Interactions between the predicted epitopes (yellow sticks) and different HLA alleles (green cartoons). The dotted lines between peptides and HLA are their binding sites. Amino acids are labeled adjacent to the binding sites. Table 4 summarizes the detailed docking information of panels (a–f).

Table 4

Docking results for T-cell epitopes P25 and P27 with three HLA types.

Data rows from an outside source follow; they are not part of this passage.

-- ==== Sys2Proof/Machine/Dispatch.lean ====
section
/-! DEFINITION. Execute: one meaning per instruction (40_execution_cycle.md R103). -/

namespace Sys2Proof.Machine

def exec (i : Instr) (s : State) : Host.Outcome State Fault Refusal :=
  match i with
  | .add rd rn rm => Sys2Proof.Machine.execAdd rd rn rm s
  | .and rd rn rm => Sys2Proof.Machine.execAnd rd rn rm s
  | .not rd rn => Sys2Proof.Machine.execNot rd rn s
  | .bnz target => Sys2Proof.Machine.execBnz target s

end Sys2Proof.Machine
end

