-- ==== Sys2Proof/Machine/Datapath.lean ====
section
/-! DEFINITION. The clocked block: ports, decoder, register file, ALU and the edge (00_scope.md R12, 10_state.md R23, 30_encoding.md R75, 41_alu.md R120, 40_execution_cycle.md R112). It is a second description of the machine, with the PC and counter widths as parameters (92_eei_decisions.md D10, D11; log 10). -/

namespace Sys2Proof.Machine

/-- The decoder's outputs (30_encoding.md R75). -/
structure DecoderOut where
  op : BitVec 2
  rd : BitVec 2
  rn : BitVec 2
  rm : BitVec 2
  target : BitVec 6
  isAdd : Bool
  isAnd : Bool
  isNot : Bool
  isBnz : Bool
  regWe : Bool
  zWe : Bool
deriving DecidableEq, Repr

/-- The decoder, combinational (30_encoding.md R75). -/
def decoder (instr : Byte) : DecoderOut :=
  let op := opcodeField instr
  let isAdd := op == 0b00#2
  let isAnd := op == 0b01#2
  let isNot := op == 0b10#2
  let isBnz := op == 0b11#2
  { op := op
    rd := rdField instr
    rn := rnField instr
    rm := rmField instr
    target := targetField instr
    isAdd := isAdd
    isAnd := isAnd
    isNot := isNot
    isBnz := isBnz
    regWe := isAdd || isAnd || isNot
    zWe := isAdd || isAnd || isNot }

/-- The ALU's outputs (41_alu.md R120). -/
structure AluOut where
  y : Byte
  zero : Bool
deriving DecidableEq, Repr

/-- The ALU's output y. Under opcode 11 it is any value and ignored (41_alu.md R120; 92_eei_decisions.md D14; log 11). -/
def aluY (op : BitVec 2) (a b : Byte) : Byte :=
  if op = 0b00#2 then aluAdd a b
  else if op = 0b01#2 then aluAnd a b
  else if op = 0b10#2 then aluNot a
  else Config.aluBranchOutput a b

/-- The ALU, combinational (41_alu.md R120). -/
def alu (op : BitVec 2) (a b : Byte) : AluOut := { y := aluY op a b, zero := zeroFlag (aluY op a b) }

/-- A combinational read port of the register file: the value before this cycle's write (10_state.md R23). -/
def readPort (x : RegFile) (ra : BitVec 2) : Byte := x.get (Reg.ofCode ra)

/-- The register file's write port at the edge (10_state.md R23). -/
def writePort (x : RegFile) (we : Bool) (wa : BitVec 2) (wd : Byte) : RegFile :=
  if we then x.set (Reg.ofCode wa) wd else x

/-- The block's registers. -/
structure Block (pcW cntW : Nat) where
  x : RegFile
  z : Bool
  pc : BitVec pcW
  cycles : BitVec cntW
  status : RunStatus
deriving DecidableEq, Repr

/-- The block's input ports at an edge (00_scope.md R12). -/
structure BlockIn (pcW cntW : Nat) where
  rst : Bool
  imemData : Byte
  imemLen : BitVec pcW
  cycleBudget : BitVec cntW
deriving DecidableEq, Repr

/-- The block's output ports (00_scope.md R12). -/
structure BlockOut (pcW cntW : Nat) where
  imemAddr : BitVec pcW
  status : BitVec 2
  dbgRegs : RegFile
  dbgZ : Bool
  dbgPc : BitVec pcW
  dbgCycles : BitVec cntW
deriving DecidableEq, Repr

/-- The outputs, read off the registers (00_scope.md R12). -/
def Block.outputs {pcW cntW : Nat} (b : Block pcW cntW) : BlockOut pcW cntW :=
  { imemAddr := b.pc, status := b.status.code, dbgRegs := b.x, dbgZ := b.z, dbgPc := b.pc, dbgCycles := b.cycles }

/-- The synchronous reset (00_scope.md R12, 70_reset_and_hazards.md R171 to R175). -/
def Block.reset (pcW cntW : Nat) : Block pcW cntW :=
  { x := RegFile.all Config.resetRegister
    z := Config.resetZ
    pc := BitVec.ofNat pcW Config.resetPc
    cycles := BitVec.ofNat cntW Config.resetCycles
    status := .running }

/-- An edge that completes an instruction: every right-hand side reads the values from before it (40_execution_cycle.md R112). -/
def Block.commit {pcW cntW : Nat} (inp : BlockIn pcW cntW) (b : Block pcW cntW) : Block pcW cntW :=
  let d := decoder inp.imemData
  let out := alu d.op (readPort b.x d.rn) (readPort b.x d.rm)
  let taken := d.isBnz && !b.z
  { x := writePort b.x d.regWe d.rd out.y
    z := if d.zWe then out.zero else b.z
    pc := if taken then d.target.setWidth pcW else b.pc + 1#pcW
    cycles := b.cycles + 1#cntW
    status := if inp.cycleBudget < b.cycles + 1#cntW then .haltedCycleLimit else b.status }

/-- One rising edge of clk: reset when rst is high, else one step while running, else nothing (40_execution_cycle.md R112; log 12). -/
def Block.edge {pcW cntW : Nat} (inp : BlockIn pcW cntW) (b : Block pcW cntW) : Block pcW cntW :=
  if inp.rst then Block.reset pcW cntW
  else
    match b.status with
    | .running =>
      if inp.imemLen ≤ b.pc then { b with status := .haltedNormal } else Block.commit inp b
    | .haltedNormal => b
    | .haltedCycleLimit => b

/-- The block's registers hold the Machine State of s. -/
structure Block.Holds {pcW cntW : Nat} (b : Block pcW cntW) (s : State) : Prop where
  x : b.x = s.x
  z : b.z = s.z
  pc : b.pc.toNat = s.pc
  cycles : b.cycles.toNat = s.cycles
  status : b.status = s.status

/-- The inputs are those the parameters of s drive: N, B, and IMEM at pc wherever pc is below N; beyond it the data is any byte (00_scope.md R12). -/
structure BlockIn.DrivenBy {pcW cntW : Nat} (inp : BlockIn pcW cntW) (s : State) : Prop where
  imemLen : inp.imemLen.toNat = s.imemLen
  cycleBudget : inp.cycleBudget.toNat = s.budget
  imemData : s.pc < s.imemLen → inp.imemData = s.imem.read s.pc

/-- The widths under which nothing wraps: 2^PC_W > max(N, 63) and 2^CNT_W > B + 1 (92_eei_decisions.md D10, D11). -/
def WidthsSuffice (pcW cntW : Nat) (s : State) : Prop :=
  max s.imemLen 63 < 2 ^ pcW ∧ s.budget + 1 < 2 ^ cntW

end Sys2Proof.Machine
end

Panel	Protein	Start	Epitope	HLA Type	HLA Score	ITScorePeP	Contact Residues
a	Spike	1220	FIAGLIAIV	HLA-A*02:01	0.123	−144.2	PHE-1, GLY-4, LEU-5, ILE-6, ALA-7
b	Spike	1220	FIAGLIAIV	HLA-B*46:01	0.102	−138.2	ILE-6, VAL-9
c	Spike	1220	FIAGLIAIV	HLA-C*03:04	0.100	−146.6	PHE-1, ALA-3, ILE-8, VAL-9
d	Envelope	4	FVSEETGTL	HLA-A*02:06	0.052	−147.7	PHE-1, VAL-2, SER-3, GLU-4, THR-6
e	Envelope	4	FVSEETGTL	HLA-B*46:01	0.102	−140.2	PHE-1, SER-3, GLU-4, THR-6, THR-8
f	Envelope	4	FVSEETGTL	HLA-C*07:02	0.152	−136.7	PHE-1, GLU-4, THR-8, LEU-9

Note: HLA score was calculated based on the frequencies of HLA alleles binding in the population. ITScorePeP is a metric from the MDockPep method, which was derived based on the crystal structures of protein–peptide complexes.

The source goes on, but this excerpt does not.